The Australian team was led by obstetrician and University of Adelaide’s Emeritus Professor Alastair MacLennan AO and human geneticist, Professor Jozef Gecz.
“24.5 per cent of Chinese children in the study had rare genetic variations linked to cerebral palsy. This revelation mirrors our earlier findings in our Australian cerebral palsy cohort, where up to one third of cases have genetic causes,” said Professor Gecz, who is the University of Adelaide’s Head of Neurogenetics at the Adelaide Medical School and the Robinson Research Institute.
“Our research shows at least some babies who experience birth asphyxia and are diagnosed with CP may have improper brain development as a result of the underlying genetic variants rather than a lack of oxygen.
“Crucially, clinically actionable treatments were found in 8.5 per cent of cases with a genetic cause. It is exciting to see how genetic pathways to cerebral palsy inform tailored treatments for these individuals.”
Cerebral palsy affects movement and posture and is the most common motor disability in children. The disorder is diagnosed in up to 2 per 1000 children globally and is sometimes in association with epilepsy, autism and intellectual difficulties. Symptoms often emerge during infancy and early childhood and can range from mild to severe.

The research team identified 81 genes with causation mutations in the children with CP. These genes are known to play important roles in neural and embryonic development and may affect the molecular pathways responsible for respiration.

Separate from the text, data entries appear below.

-- ==== Sys2Proof/Machine/Loop.lean ====
section
/-! DEFINITION. The loop port's insertion path, transit FIFO and ring-out arbiter (spec/01, 1.5 to 1.7), and the
frames it builds (spec/12). A placement while the link is IDLE is itself an event at which the arbiter takes a frame
(R16), so every placement ends in `LoopPort.kick` (log entry 3). -/

namespace Sys2Proof.Machine

/-! ### Codes of spec/12 -/

/-- The code of a condition kind: its priority (R210). -/
def Kind.code : Kind → Nat
  | .allStop => 1
  | .circuitTrip => 2
  | .followFault => 3
  | .tiltFault => 4
  | .watchdogExpired => 5
  | .stale => 6
  | .tapAbort => 7
  | .validationFailed => 8
  | .overheld => 9
  | .changeOverrun => 10
  | .dipLow => 11
  | .overcharge => 12
  | .chargeRefused => 13
  | .loopDown => 14
  | .mgmtOverrun => 15

/-- The code of a demand status (R209). -/
def StatusKind.code : StatusKind → Nat
  | .queued => 1
  | .busy => 2
  | .full => 3
  | .bad => 4
  | .assigned => 5
  | .requeued => 6
  | .cancelled => 7
  | .done => 8
  | .short => 9
  | .unknown => 10
  | .cleared => 11

/-- The code of a permit's action (R207). -/
def PermitAction.code : PermitAction → Nat
  | .grant => 1
  | .withdraw => 2

/-! ### Bodies and frames -/

/-- The body of an ORDER frame (R206): one item, status 00h, the value unsigned. -/
def orderBody (r : OrderRec) : List Byte := [r.channel, 0] ++ enc16 r.value

/-- The body of a PERMIT frame (R207). -/
def permitBody (f : Furnace) (r : PermitRec) : List Byte :=
  enc8 r.action.code ++ [r.demand] ++ enc8 (numberOf f)

/-- The body of a DEMAND_STATUS frame (R209). -/
def statusBody (x : Status) : List Byte :=
  enc8 x.kind.code ++ encOpt 1 (fun b => [b]) x.demand ++ encOpt 1 (fun f : Furnace => enc8 (numberOf f)) x.furnace
    ++ encOpt 4 enc32 x.poured

/-- The body of a REPORT frame (R210). -/
def reportBody : ReportBody → List Byte
  | .condition k subj t tk ts others =>
    [1] ++ enc8 k.code ++ enc8 subj ++ bytes32 t ++ enc8 tk.code ++ enc8 ts ++ enc8 others
  | .change levels t i overrun => [2] ++ bytes16 levels ++ bytes32 t ++ enc8 i.val ++ encFlag overrun

/-- The frame kinds of Table 12-1. -/
def kindSample : Byte := 1
def kindOrder : Byte := 2
def kindPermit : Byte := 3
def kindDemand : Byte := 4
def kindCancel : Byte := 5
def kindDemandStatus : Byte := 6
def kindMgmt : Byte := 7
def kindReply : Byte := 8
def kindReport : Byte := 9

/-- Bytes followed by their check, high byte first (R204). -/
def withCheck (bytes : List Byte) : List Byte := bytes ++ bytes16 (crc16 bytes)

/-- A frame of spec/12, 12.1. -/
def buildFrame (dest source kind hop seq : Byte) (body : List Byte) : List Byte :=
  withCheck ([dest, source, kind, hop, seq, BitVec.ofNat 8 body.length] ++ body)

/-! ### The arbiter (R16, R17) -/

/-- A place of the insertion path from which the arbiter takes. -/
inductive Pick where
  | order (f : Furnace)
  | permit (f : Furnace)
  | reply
  | status
  | report
  deriving DecidableEq, Repr

/-- The order slot of a furnace holds a SAFETY record. -/
def LoopPort.safetyOrder (l : LoopPort) (f : Furnace) : Bool :=
  match l.orders[f] with
  | some r => decide (r.cls = .safety)
  | none => false

/-- The permit slot of a furnace holds a WITHDRAW record. -/
def LoopPort.withdrawal (l : LoopPort) (f : Furnace) : Bool :=
  match l.permits[f] with
  | some r => decide (r.action = .withdraw)
  | none => false

/-- The frame of the safety class to take (R16, case 1): the lowest furnace first, its order before its permit. -/
def LoopPort.safetyPick (l : LoopPort) : Option Pick :=
  furnaces.findSome? fun f =>
    if l.safetyOrder f then some (.order f) else if l.withdrawal f then some (.permit f) else none

/-- The first frame waiting on the insertion side, in the order R16 lists. -/
def LoopPort.insertPick (l : LoopPort) : Option Pick :=
  match furnaces.find? (fun f => (l.orders[f]).isSome) with
  | some f => some (.order f)
  | none =>
    match furnaces.find? (fun f => (l.permits[f]).isSome) with
    | some f => some (.permit f)
    | none =>
      if l.reply.isSome then some .reply
      else if l.statuses ≠ [] then some .status
      else if l.reports ≠ [] then some .report
      else none

/-- The link starts a frame that the T640 originates: the header of R1, and the count advances modulo 256. -/
def LoopPort.originate (l : LoopPort) (dest kind : Byte) (body : List Byte) : LoopPort :=
  { l with link := .sending (buildFrame dest l.station kind 63 l.seq body), seq := l.seq + 1 }

/-- The arbiter takes from a place of the insertion path; the frame is built from the record as it stands and the
record leaves its place (R17). A pick names a place that holds a record; an empty place yields nothing. -/
def LoopPort.takeInsert (l : LoopPort) : Pick → LoopPort
  | .order f =>
    match l.orders[f] with
    | some r => { l with orders := l.orders.set f none }.originate r.station kindOrder (orderBody r)
    | none => l
  | .permit f =>
    match l.permits[f] with
    | some r => { l with permits := l.permits.set f none }.originate r.drive kindPermit (permitBody f r)
    | none => l
  | .reply =>
    match l.reply with
    | some r => { l with reply := none }.originate r.dest kindReply r.body
    | none => l
  | .status =>
    match l.statuses with
    | x :: rest => { l with statuses := rest }.originate x.dest kindDemandStatus (statusBody x)
    | [] => l
  | .report =>
    match l.reports with
    | x :: rest => { l with reports := rest }.originate x.dest kindReport (reportBody x.body)
    | [] => l

/-- The arbiter takes the frame R16 names, or the link is IDLE where nothing waits. -/
def LoopPort.take (l : LoopPort) : LoopPort :=
  match l.safetyPick with
  | some p => l.takeInsert p
  | none =>
    match l.transit, l.insertPick with
    | [], none => { l with link := .idle }
    | x :: rest, none => { l with transit := rest, link := .sending x, turn := .insert }
    | [], some p => { l.takeInsert p with turn := .transit }
    | x :: rest, some p =>
      match l.turn with
      | .transit => { l with transit := rest, link := .sending x, turn := .insert }
      | .insert => { l.takeInsert p with turn := .transit }

/-- A placement: the arbiter takes a frame when the link is IDLE (R16). -/
def LoopPort.kick (l : LoopPort) : LoopPort :=
  match l.link with
  | .idle => l.take
  | .sending _ => l

/-! ### Placements -/

/-- A NORMAL order of value 0 over a SAFETY order of value 0 leaves the class SAFETY; every other placement replaces
the whole record (R13). -/
def mergeOrder (old : Option OrderRec) (new : OrderRec) : OrderRec :=
  match old with
  | some o => if new.cls = .normal ∧ new.value = 0 ∧ o.cls = .safety ∧ o.value = 0 then { new with cls := .safety } else new
  | none => new

/-- A placement in an order slot (R13). -/
def LoopPort.placeOrder (l : LoopPort) (f : Furnace) (r : OrderRec) : LoopPort :=
  { l with orders := l.orders.set f (some (mergeOrder l.orders[f] r)) }.kick

/-- A placement in a permit slot (R13). -/
def LoopPort.placePermit (l : LoopPort) (f : Furnace) (r : PermitRec) : LoopPort :=
  { l with permits := l.permits.set f (some r) }.kick

/-- A placement in the reply slot (R14). -/
def LoopPort.placeReply (l : LoopPort) (r : ReplyRec) : LoopPort := { l with reply := some r }.kick

/-- The transit FIFO holds up to 4 frames (R12). -/
def transitDepth : Nat := 4

/-- The report FIFO holds up to 12 frames (R15). -/
def reportDepth : Nat := 12

/-- The demand-status FIFO holds up to 6 frames (R15). -/
def statusDepth : Nat := 6

/-- A placement in the report FIFO; at a full FIFO the new report is dropped and counted (R15). -/
def LoopPort.placeReport (l : LoopPort) (r : Report) : LoopPort :=
  if l.reports.length < reportDepth then { l with reports := l.reports ++ [r] }.kick
  else { l with counters := { l.counters with reportDrops := bump l.counters.reportDrops } }

/-- A placement in the demand-status FIFO; a full FIFO loses its oldest frame, which is counted (R15). -/
def LoopPort.placeStatus (l : LoopPort) (x : Status) : LoopPort :=
  if l.statuses.length < statusDepth then { l with statuses := l.statuses ++ [x] }.kick
  else
    { l with statuses := l.statuses.tail ++ [x],
             counters := { l.counters with statusDrops := bump l.counters.statusDrops } }.kick

/-- A placement in the transit FIFO; at a full FIFO the frame is lost and counted (R12). -/
def LoopPort.placeTransit (l : LoopPort) (frame : List Byte) : LoopPort :=
  if l.transit.length < transitDepth then { l with transit := l.transit ++ [frame] }.kick
  else { l with counters := { l.counters with transitOverrun := bump l.counters.transitOverrun } }

/-- The destination of a report or a status: the parameter's station, or 255 where it is 0 (R15). -/
def destOr255 (param : Nat) : Byte := if param = 0 then 255 else BitVec.ofNat 8 param

/-- The tap coordinator places a demand status (R158). -/
def State.placeStatus (s : State) (kind : StatusKind) (demand : Option Byte) (f : Option Furnace)
    (poured : Option Nat) : State :=
  s.withLoop (s.loop.placeStatus
    { dest := destOr255 s.mgmt.params.pouringLine, kind := kind, demand := demand, furnace := f, poured := poured })

/-- The management unit places a report. -/
def State.placeReport (s : State) (b : ReportBody) : State :=
  s.withLoop (s.loop.placeReport { dest := destOr255 s.mgmt.params.supervisor, body := b })

/-! ### The latched-condition set (R197 to R199) -/

/-- The order of the set: by priority, then by ascending subject (R197). -/
def latchBefore (a b : Latched) : Bool :=
  decide (a.kind.code < b.kind.code) || (decide (a.kind.code = b.kind.code) && decide (a.subject < b.subject))

/-- The set with a pair raised: added in its place, or its time renewed (R197). -/
def latchInsert (x : Latched) : List Latched → List Latched
  | [] => [x]
  | y :: rest =>
    if x.kind = y.kind ∧ x.subject = y.subject then x :: rest
    else if latchBefore x y then x :: y :: rest
    else y :: latchInsert x rest

/-- The report of a raise, built after the set has been updated (R198). -/
def conditionReport (k : Kind) (subject : Nat) (now : Time) (latched : List Latched) : ReportBody :=
  match latched with
  | [] => .condition k subject now k subject 0
  | top :: rest => .condition k subject now top.kind top.subject rest.length

/-- A block raises a pair: the set is updated and one condition report is placed (R197, R198). -/
def State.raise (s : State) (k : Kind) (subject : Nat) : State :=
  let latched := latchInsert { kind := k, subject := subject, time := s.time } s.mgmt.latched
  { s with mgmt := { s.mgmt with latched := latched } }.placeReport (conditionReport k subject s.time latched)

/-- The set holds a pair. -/
def State.isLatched (s : State) (k : Kind) (subject : Nat) : Bool :=
  s.mgmt.latched.any fun x => decide (x.kind = k) && decide (x.subject = subject)

/-- A pair is removed; removing places no report (R198). -/
def State.unlatch (s : State) (k : Kind) (subject : Nat) : State :=
  s.withMgmt { s.mgmt with latched := s.mgmt.latched.filter fun x => !(decide (x.kind = k) && decide (x.subject = subject)) }

end Sys2Proof.Machine
end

“A lack of oxygen at birth is often claimed to be the cause of CP in medical litigation following a diagnosis and this has led to the presumption that the condition is preventable with better obstetrics or midwifery. This is simply not the case,” said Professor MacLennan, who has spent the past 30 years advocating that there is little scientific evidence to support the myth that cerebral palsy is due to trauma or lack of oxygen at birth.
Professor MacLennan said frequent litigation has been associated with a high increase in “defensive” caesarean delivery and high insurance premiums for obstetricians.
“These results highlight the need for early genetic testing in children with cerebral palsy, especially those with risk factors like birth asphyxia, to ensure they receive the right medical care and treatment.
“All children with cerebral palsy merit modern genetic screening as early and customised interventions really can make a difference and improve their long-term outcomes,” he said.
Ongoing genetic research is also investigating other types of contributing genetic variation to the cause of CP and, as a result, the researchers expect that the overall genetic diagnosis rate is likely to increase.